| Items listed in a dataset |
* * *

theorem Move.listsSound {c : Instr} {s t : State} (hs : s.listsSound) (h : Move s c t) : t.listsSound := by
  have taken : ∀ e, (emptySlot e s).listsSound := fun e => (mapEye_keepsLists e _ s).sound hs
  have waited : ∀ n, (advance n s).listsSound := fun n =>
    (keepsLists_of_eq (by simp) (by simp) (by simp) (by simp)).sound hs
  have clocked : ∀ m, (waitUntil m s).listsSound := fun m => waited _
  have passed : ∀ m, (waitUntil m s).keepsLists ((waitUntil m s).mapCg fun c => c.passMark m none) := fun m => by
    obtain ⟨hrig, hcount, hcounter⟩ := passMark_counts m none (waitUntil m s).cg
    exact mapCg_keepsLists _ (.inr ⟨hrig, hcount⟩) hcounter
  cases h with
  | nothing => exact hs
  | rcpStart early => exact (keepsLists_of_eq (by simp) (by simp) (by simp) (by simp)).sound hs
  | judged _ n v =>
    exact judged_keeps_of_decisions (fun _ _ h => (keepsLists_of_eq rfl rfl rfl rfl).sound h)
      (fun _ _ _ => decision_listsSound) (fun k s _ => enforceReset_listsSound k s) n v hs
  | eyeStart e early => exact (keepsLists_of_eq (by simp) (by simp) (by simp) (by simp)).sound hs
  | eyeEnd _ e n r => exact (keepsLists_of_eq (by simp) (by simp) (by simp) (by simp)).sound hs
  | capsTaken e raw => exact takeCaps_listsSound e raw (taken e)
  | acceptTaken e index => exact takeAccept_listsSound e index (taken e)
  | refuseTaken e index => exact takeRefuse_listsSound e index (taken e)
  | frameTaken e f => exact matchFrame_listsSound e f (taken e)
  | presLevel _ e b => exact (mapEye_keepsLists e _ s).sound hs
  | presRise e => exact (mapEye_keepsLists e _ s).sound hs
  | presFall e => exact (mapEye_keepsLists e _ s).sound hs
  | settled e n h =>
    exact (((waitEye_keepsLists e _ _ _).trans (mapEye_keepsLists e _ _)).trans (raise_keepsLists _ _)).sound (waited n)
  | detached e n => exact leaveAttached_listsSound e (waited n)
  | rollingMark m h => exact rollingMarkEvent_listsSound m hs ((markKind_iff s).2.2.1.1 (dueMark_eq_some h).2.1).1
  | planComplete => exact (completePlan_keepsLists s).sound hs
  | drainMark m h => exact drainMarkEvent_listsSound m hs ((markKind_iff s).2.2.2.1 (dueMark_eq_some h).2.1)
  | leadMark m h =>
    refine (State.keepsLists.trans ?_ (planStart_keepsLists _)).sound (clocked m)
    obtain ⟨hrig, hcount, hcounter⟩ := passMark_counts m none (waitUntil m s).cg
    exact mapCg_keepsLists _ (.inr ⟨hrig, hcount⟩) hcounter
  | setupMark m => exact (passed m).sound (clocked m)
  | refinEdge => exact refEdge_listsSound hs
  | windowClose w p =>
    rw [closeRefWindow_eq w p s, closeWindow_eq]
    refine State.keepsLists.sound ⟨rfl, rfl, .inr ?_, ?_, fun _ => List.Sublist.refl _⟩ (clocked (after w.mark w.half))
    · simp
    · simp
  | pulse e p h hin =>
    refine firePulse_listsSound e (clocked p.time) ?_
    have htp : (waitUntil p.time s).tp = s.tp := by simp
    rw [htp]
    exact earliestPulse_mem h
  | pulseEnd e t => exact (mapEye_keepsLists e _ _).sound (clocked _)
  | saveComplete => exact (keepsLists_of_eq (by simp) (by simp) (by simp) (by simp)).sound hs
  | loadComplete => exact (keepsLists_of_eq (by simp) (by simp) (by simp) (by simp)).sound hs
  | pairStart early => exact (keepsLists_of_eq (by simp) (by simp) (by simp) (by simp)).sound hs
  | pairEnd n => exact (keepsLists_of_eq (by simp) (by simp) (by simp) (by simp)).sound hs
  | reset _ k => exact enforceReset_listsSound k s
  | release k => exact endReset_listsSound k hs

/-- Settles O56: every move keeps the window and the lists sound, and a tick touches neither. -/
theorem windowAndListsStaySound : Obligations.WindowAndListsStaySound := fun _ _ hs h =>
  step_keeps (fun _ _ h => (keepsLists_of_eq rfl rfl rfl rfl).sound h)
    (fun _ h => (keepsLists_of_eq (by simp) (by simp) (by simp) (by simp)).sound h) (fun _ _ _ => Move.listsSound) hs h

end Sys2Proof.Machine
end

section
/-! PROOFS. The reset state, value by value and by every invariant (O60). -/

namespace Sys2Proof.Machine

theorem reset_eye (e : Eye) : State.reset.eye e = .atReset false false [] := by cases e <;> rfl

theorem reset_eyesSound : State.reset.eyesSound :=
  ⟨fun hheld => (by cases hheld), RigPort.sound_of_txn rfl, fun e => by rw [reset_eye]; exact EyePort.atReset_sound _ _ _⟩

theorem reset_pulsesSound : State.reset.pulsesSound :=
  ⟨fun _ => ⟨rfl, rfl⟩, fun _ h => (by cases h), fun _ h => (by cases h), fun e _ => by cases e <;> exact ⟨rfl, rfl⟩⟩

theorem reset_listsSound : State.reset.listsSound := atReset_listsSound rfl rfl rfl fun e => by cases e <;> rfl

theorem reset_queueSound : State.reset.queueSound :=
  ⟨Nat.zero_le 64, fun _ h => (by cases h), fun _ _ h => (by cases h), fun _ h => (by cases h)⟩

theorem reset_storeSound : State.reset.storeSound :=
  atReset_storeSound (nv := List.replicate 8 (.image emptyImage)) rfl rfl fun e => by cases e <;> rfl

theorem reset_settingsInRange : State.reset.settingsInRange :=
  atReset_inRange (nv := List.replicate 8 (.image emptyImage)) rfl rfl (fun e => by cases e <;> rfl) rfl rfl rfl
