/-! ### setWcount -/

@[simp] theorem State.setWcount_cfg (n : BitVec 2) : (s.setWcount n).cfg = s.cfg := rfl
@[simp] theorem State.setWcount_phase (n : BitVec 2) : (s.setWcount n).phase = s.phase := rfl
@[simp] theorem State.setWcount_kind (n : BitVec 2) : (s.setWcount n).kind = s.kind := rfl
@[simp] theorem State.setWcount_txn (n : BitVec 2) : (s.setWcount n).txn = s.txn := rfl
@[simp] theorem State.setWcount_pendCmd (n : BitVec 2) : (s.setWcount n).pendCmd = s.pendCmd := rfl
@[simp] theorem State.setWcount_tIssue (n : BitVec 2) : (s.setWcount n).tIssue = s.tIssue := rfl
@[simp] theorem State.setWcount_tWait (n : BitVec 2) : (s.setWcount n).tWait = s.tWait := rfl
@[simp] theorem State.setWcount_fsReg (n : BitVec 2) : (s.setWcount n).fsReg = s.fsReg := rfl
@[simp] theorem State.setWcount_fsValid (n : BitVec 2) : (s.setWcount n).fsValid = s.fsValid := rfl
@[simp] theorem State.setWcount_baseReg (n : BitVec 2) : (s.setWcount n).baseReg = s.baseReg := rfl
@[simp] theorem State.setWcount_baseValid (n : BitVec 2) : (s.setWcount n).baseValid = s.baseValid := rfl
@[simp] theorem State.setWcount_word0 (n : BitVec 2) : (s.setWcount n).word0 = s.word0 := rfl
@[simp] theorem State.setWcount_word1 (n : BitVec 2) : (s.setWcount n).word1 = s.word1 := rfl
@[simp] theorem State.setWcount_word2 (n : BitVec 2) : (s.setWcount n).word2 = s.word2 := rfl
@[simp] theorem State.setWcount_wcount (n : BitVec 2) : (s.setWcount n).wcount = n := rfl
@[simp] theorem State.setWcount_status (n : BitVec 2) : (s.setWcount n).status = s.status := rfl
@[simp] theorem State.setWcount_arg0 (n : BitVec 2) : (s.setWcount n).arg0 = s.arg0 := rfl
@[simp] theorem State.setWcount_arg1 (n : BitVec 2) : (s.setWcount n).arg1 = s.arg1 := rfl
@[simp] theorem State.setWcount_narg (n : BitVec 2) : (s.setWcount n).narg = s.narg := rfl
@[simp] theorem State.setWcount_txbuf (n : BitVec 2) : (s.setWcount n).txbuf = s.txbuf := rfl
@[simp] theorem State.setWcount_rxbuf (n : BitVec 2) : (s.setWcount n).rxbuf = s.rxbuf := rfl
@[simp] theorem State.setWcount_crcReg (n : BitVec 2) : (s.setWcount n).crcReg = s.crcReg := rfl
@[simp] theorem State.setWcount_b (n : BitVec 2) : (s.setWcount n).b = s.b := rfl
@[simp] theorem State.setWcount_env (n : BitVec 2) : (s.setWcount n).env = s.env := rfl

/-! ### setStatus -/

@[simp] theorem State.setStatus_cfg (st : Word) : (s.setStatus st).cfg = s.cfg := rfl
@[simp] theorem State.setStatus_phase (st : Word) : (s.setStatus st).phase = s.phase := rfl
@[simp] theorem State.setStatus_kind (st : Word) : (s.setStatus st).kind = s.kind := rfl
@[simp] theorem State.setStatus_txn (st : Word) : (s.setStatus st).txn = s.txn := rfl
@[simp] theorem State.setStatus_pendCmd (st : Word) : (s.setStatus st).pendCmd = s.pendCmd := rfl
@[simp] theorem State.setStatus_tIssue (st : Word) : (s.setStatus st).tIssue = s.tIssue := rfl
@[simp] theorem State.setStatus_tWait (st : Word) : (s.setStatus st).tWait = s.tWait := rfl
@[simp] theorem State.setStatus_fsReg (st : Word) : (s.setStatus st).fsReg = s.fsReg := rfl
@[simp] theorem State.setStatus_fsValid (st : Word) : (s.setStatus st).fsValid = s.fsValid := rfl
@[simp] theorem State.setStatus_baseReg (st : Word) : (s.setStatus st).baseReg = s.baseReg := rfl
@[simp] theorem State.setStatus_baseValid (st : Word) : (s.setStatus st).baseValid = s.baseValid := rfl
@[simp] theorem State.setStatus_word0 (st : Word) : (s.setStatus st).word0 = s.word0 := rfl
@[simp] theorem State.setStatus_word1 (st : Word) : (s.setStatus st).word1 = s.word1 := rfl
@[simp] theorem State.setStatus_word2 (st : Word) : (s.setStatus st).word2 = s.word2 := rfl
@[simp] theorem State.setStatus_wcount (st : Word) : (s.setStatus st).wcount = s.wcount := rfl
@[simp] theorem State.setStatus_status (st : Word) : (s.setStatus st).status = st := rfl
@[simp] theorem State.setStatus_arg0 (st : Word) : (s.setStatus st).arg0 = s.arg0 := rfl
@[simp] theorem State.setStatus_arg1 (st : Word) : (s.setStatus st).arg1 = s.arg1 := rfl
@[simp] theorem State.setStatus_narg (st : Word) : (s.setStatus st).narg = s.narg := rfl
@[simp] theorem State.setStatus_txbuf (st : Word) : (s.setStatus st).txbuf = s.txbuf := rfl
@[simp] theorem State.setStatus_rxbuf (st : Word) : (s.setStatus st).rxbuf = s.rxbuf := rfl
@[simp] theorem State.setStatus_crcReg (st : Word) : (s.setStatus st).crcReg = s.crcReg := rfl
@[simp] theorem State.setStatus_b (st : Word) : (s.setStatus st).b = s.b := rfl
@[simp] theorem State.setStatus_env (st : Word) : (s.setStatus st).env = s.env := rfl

* * *

| ACTIVITY |
Give the exact lines, and only those, from the line containing "e p h hin =>" through the line containing "theorem reset_eyesSound : State.reset.eyesSound" in the entries above.

| SOLUTION BELOW |
  | pulse e p h hin =>
    refine firePulse_listsSound e (clocked p.time) ?_
    have htp : (waitUntil p.time s).tp = s.tp := by simp
    rw [htp]
    exact earliestPulse_mem h
  | pulseEnd e t => exact (mapEye_keepsLists e _ _).sound (clocked _)
  | saveComplete => exact (keepsLists_of_eq (by simp) (by simp) (by simp) (by simp)).sound hs
  | loadComplete => exact (keepsLists_of_eq (by simp) (by simp) (by simp) (by simp)).sound hs
  | pairStart early => exact (keepsLists_of_eq (by simp) (by simp) (by simp) (by simp)).sound hs
  | pairEnd n => exact (keepsLists_of_eq (by simp) (by simp) (by simp) (by simp)).sound hs
  | reset _ k => exact enforceReset_listsSound k s
  | release k => exact endReset_listsSound k hs

/-- Settles O56: every move keeps the window and the lists sound, and a tick touches neither. -/
theorem windowAndListsStaySound : Obligations.WindowAndListsStaySound := fun _ _ hs h =>
  step_keeps (fun _ _ h => (keepsLists_of_eq rfl rfl rfl rfl).sound h)
    (fun _ h => (keepsLists_of_eq (by simp) (by simp) (by simp) (by simp)).sound h) (fun _ _ _ => Move.listsSound) hs h

end Sys2Proof.Machine
end

section
/-! PROOFS. The reset state, value by value and by every invariant (O60). -/

namespace Sys2Proof.Machine

theorem reset_eye (e : Eye) : State.reset.eye e = .atReset false false [] := by cases e <;> rfl

theorem reset_eyesSound : State.reset.eyesSound :=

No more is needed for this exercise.